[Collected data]
##############################

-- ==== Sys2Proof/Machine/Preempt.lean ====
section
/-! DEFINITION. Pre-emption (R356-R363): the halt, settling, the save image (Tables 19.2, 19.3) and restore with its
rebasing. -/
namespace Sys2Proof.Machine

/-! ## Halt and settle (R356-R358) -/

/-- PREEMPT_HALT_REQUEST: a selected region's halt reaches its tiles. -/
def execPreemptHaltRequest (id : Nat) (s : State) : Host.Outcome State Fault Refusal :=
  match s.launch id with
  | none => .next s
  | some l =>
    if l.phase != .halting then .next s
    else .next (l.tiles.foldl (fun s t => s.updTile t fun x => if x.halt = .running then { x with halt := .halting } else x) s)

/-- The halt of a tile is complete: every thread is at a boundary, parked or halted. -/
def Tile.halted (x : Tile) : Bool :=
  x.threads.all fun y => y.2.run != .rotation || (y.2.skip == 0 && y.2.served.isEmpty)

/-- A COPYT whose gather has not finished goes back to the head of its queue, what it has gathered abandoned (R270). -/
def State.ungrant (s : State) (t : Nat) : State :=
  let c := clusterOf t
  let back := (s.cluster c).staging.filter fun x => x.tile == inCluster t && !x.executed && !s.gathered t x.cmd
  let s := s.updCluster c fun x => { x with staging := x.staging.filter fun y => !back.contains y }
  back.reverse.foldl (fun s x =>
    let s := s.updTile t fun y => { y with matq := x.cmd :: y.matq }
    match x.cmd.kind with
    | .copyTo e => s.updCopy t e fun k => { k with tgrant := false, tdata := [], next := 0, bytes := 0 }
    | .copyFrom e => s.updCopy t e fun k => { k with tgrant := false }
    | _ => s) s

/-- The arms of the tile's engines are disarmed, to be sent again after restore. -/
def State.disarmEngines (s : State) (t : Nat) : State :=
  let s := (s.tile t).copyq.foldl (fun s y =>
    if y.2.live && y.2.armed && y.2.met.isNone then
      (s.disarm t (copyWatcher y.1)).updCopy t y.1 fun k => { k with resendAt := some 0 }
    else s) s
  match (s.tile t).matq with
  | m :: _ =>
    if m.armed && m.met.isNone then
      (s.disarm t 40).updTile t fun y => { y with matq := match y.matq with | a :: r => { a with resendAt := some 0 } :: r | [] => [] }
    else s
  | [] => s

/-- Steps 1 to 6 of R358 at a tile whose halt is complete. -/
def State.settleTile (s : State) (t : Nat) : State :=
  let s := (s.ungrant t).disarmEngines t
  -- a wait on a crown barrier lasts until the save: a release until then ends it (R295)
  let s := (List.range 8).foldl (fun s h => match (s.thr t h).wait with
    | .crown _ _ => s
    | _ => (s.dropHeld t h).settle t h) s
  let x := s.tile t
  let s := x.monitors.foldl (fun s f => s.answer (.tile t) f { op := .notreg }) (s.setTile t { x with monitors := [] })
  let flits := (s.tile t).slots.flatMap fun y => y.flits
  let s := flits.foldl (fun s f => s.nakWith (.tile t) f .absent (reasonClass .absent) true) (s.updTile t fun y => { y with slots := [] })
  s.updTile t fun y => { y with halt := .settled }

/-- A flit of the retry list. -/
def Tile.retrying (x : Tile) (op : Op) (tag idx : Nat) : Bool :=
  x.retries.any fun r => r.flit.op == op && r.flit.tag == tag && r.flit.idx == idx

##############################

AIM OF THE TASK — Output the records above precisely.

SOLUTION —
-- ==== Sys2Proof/Machine/Preempt.lean ====
section
/-! DEFINITION. Pre-emption (R356-R363): the halt, settling, the save image (Tables 19.2, 19.3) and restore with its
rebasing. -/
namespace Sys2Proof.Machine

/-! ## Halt and settle (R356-R358) -/

/-- PREEMPT_HALT_REQUEST: a selected region's halt reaches its tiles. -/
def execPreemptHaltRequest (id : Nat) (s : State) : Host.Outcome State Fault Refusal :=
  match s.launch id with
  | none => .next s
  | some l =>
    if l.phase != .halting then .next s
    else .next (l.tiles.foldl (fun s t => s.updTile t fun x => if x.halt = .running then { x with halt := .halting } else x) s)

/-- The halt of a tile is complete: every thread is at a boundary, parked or halted. -/
def Tile.halted (x : Tile) : Bool :=
  x.threads.all fun y => y.2.run != .rotation || (y.2.skip == 0 && y.2.served.isEmpty)

/-- A COPYT whose gather has not finished goes back to the head of its queue, what it has gathered abandoned (R270). -/
def State.ungrant (s : State) (t : Nat) : State :=
  let c := clusterOf t
  let back := (s.cluster c).staging.filter fun x => x.tile == inCluster t && !x.executed && !s.gathered t x.cmd
  let s := s.updCluster c fun x => { x with staging := x.staging.filter fun y => !back.contains y }
  back.reverse.foldl (fun s x =>
    let s := s.updTile t fun y => { y with matq := x.cmd :: y.matq }
    match x.cmd.kind with
    | .copyTo e => s.updCopy t e fun k => { k with tgrant := false, tdata := [], next := 0, bytes := 0 }
    | .copyFrom e => s.updCopy t e fun k => { k with tgrant := false }
    | _ => s) s

/-- The arms of the tile's engines are disarmed, to be sent again after restore. -/
def State.disarmEngines (s : State) (t : Nat) : State :=
  let s := (s.tile t).copyq.foldl (fun s y =>
    if y.2.live && y.2.armed && y.2.met.isNone then
      (s.disarm t (copyWatcher y.1)).updCopy t y.1 fun k => { k with resendAt := some 0 }
    else s) s
  match (s.tile t).matq with
  | m :: _ =>
    if m.armed && m.met.isNone then
      (s.disarm t 40).updTile t fun y => { y with matq := match y.matq with | a :: r => { a with resendAt := some 0 } :: r | [] => [] }
    else s
  | [] => s

/-- Steps 1 to 6 of R358 at a tile whose halt is complete. -/
def State.settleTile (s : State) (t : Nat) : State :=
  let s := (s.ungrant t).disarmEngines t
  -- a wait on a crown barrier lasts until the save: a release until then ends it (R295)
  let s := (List.range 8).foldl (fun s h => match (s.thr t h).wait with
    | .crown _ _ => s
    | _ => (s.dropHeld t h).settle t h) s
  let x := s.tile t
  let s := x.monitors.foldl (fun s f => s.answer (.tile t) f { op := .notreg }) (s.setTile t { x with monitors := [] })
  let flits := (s.tile t).slots.flatMap fun y => y.flits
  let s := flits.foldl (fun s f => s.nakWith (.tile t) f .absent (reasonClass .absent) true) (s.updTile t fun y => { y with slots := [] })
  s.updTile t fun y => { y with halt := .settled }

/-- A flit of the retry list. -/
def Tile.retrying (x : Tile) (op : Op) (tag idx : Nat) : Bool :=
  x.retries.any fun r => r.flit.op == op && r.flit.tag == tag && r.flit.idx == idx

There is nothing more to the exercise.